● **Your instructions**:
Within the records below, reproduce without change the lines from the line that has "if 256 ≤ s.mpt.events.length then s.bump" through the line that has "def flipBit (n", and only those.

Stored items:
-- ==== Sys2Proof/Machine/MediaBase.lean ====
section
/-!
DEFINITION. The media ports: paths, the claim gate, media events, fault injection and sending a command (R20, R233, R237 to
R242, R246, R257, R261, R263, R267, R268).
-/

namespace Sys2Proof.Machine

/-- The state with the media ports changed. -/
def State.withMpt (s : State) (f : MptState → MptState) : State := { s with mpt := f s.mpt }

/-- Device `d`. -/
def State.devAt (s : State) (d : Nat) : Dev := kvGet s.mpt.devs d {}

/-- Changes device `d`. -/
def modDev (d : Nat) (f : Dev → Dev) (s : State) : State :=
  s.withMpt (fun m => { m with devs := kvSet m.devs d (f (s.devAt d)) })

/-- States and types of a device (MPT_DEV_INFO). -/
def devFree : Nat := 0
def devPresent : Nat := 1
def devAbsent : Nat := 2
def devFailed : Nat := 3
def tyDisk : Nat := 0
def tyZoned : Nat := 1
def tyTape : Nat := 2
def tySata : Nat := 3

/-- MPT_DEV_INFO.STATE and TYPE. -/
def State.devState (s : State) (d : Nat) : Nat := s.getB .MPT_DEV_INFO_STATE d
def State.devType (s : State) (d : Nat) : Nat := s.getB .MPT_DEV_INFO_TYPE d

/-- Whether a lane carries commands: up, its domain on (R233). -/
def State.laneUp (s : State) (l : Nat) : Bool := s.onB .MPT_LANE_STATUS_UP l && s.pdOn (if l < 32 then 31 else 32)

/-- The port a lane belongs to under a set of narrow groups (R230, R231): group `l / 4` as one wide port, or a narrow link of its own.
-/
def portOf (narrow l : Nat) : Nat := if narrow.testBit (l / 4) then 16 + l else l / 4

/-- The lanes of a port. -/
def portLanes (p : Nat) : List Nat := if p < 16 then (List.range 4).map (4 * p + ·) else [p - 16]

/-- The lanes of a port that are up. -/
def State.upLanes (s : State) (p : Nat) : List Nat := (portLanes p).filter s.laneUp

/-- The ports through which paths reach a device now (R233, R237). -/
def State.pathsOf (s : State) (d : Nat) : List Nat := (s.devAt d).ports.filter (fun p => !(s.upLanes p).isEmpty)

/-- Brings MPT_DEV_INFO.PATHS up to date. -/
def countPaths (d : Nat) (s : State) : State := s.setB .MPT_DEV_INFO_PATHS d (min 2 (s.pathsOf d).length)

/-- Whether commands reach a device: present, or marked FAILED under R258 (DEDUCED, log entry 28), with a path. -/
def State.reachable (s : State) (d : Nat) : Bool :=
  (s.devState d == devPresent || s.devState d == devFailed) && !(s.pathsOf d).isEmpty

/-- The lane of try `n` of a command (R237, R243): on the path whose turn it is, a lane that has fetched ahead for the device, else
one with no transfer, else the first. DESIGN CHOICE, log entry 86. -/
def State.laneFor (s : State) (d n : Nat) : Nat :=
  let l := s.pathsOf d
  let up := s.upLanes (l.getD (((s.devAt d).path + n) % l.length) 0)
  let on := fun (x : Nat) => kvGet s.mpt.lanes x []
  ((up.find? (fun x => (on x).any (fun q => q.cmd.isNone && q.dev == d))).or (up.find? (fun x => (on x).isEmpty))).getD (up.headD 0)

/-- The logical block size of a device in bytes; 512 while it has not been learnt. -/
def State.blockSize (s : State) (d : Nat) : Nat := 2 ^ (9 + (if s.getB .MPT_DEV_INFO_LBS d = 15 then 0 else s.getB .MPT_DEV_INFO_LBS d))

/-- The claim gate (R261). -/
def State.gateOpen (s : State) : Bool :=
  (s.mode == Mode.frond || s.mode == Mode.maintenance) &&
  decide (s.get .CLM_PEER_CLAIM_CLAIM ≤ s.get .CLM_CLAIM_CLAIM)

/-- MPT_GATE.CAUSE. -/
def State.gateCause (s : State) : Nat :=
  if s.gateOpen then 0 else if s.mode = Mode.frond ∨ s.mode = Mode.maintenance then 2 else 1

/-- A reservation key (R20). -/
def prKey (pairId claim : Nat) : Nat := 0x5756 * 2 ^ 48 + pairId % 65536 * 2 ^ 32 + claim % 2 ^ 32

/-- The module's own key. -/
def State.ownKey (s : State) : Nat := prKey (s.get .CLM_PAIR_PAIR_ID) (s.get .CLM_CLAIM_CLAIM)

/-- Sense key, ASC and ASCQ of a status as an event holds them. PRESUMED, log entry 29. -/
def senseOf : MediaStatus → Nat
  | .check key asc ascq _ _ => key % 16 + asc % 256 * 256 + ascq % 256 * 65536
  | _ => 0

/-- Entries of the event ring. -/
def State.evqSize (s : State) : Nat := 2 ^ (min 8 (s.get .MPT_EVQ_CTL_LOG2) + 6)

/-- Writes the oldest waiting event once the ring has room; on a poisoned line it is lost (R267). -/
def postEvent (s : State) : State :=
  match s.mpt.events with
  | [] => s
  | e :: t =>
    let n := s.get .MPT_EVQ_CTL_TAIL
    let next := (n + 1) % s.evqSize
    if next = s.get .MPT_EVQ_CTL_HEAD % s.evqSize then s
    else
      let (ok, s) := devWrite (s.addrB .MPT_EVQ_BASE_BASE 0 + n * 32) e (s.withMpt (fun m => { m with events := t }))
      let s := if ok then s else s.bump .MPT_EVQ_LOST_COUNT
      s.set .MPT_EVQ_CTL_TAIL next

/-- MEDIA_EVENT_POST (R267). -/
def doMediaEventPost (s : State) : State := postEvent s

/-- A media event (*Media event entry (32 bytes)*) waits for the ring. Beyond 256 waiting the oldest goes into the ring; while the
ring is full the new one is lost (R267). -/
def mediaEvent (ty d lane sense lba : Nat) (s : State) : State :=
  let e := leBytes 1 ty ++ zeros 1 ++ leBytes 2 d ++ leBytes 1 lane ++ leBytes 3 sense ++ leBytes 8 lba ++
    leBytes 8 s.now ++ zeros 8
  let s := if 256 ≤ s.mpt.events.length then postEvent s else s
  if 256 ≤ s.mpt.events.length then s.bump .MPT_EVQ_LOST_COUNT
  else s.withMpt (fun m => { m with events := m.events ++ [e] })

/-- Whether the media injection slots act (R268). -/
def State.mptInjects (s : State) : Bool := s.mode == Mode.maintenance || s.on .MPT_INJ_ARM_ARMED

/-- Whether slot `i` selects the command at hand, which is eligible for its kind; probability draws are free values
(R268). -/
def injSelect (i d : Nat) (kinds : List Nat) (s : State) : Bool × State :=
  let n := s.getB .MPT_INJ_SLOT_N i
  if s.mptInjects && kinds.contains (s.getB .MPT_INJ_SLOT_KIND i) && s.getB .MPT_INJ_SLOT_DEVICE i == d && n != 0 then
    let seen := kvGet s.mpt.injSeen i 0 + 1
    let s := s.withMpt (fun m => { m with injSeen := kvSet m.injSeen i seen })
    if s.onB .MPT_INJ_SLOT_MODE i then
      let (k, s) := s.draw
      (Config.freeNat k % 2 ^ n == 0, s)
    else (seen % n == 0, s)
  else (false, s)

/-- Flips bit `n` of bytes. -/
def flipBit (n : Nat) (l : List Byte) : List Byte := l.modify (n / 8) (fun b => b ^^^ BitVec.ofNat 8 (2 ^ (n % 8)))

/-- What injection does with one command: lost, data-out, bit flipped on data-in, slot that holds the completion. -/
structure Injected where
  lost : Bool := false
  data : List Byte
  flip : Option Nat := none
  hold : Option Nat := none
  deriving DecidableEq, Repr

● **Problem solution**:
  if 256 ≤ s.mpt.events.length then s.bump .MPT_EVQ_LOST_COUNT
  else s.withMpt (fun m => { m with events := m.events ++ [e] })

/-- Whether the media injection slots act (R268). -/
def State.mptInjects (s : State) : Bool := s.mode == Mode.maintenance || s.on .MPT_INJ_ARM_ARMED

/-- Whether slot `i` selects the command at hand, which is eligible for its kind; probability draws are free values
(R268). -/
def injSelect (i d : Nat) (kinds : List Nat) (s : State) : Bool × State :=
  let n := s.getB .MPT_INJ_SLOT_N i
  if s.mptInjects && kinds.contains (s.getB .MPT_INJ_SLOT_KIND i) && s.getB .MPT_INJ_SLOT_DEVICE i == d && n != 0 then
    let seen := kvGet s.mpt.injSeen i 0 + 1
    let s := s.withMpt (fun m => { m with injSeen := kvSet m.injSeen i seen })
    if s.onB .MPT_INJ_SLOT_MODE i then
      let (k, s) := s.draw
      (Config.freeNat k % 2 ^ n == 0, s)
    else (seen % n == 0, s)
  else (false, s)

/-- Flips bit `n` of bytes. -/
def flipBit (n : Nat) (l : List Byte) : List Byte := l.modify (n / 8) (fun b => b ^^^ BitVec.ofNat 8 (2 ^ (n % 8)))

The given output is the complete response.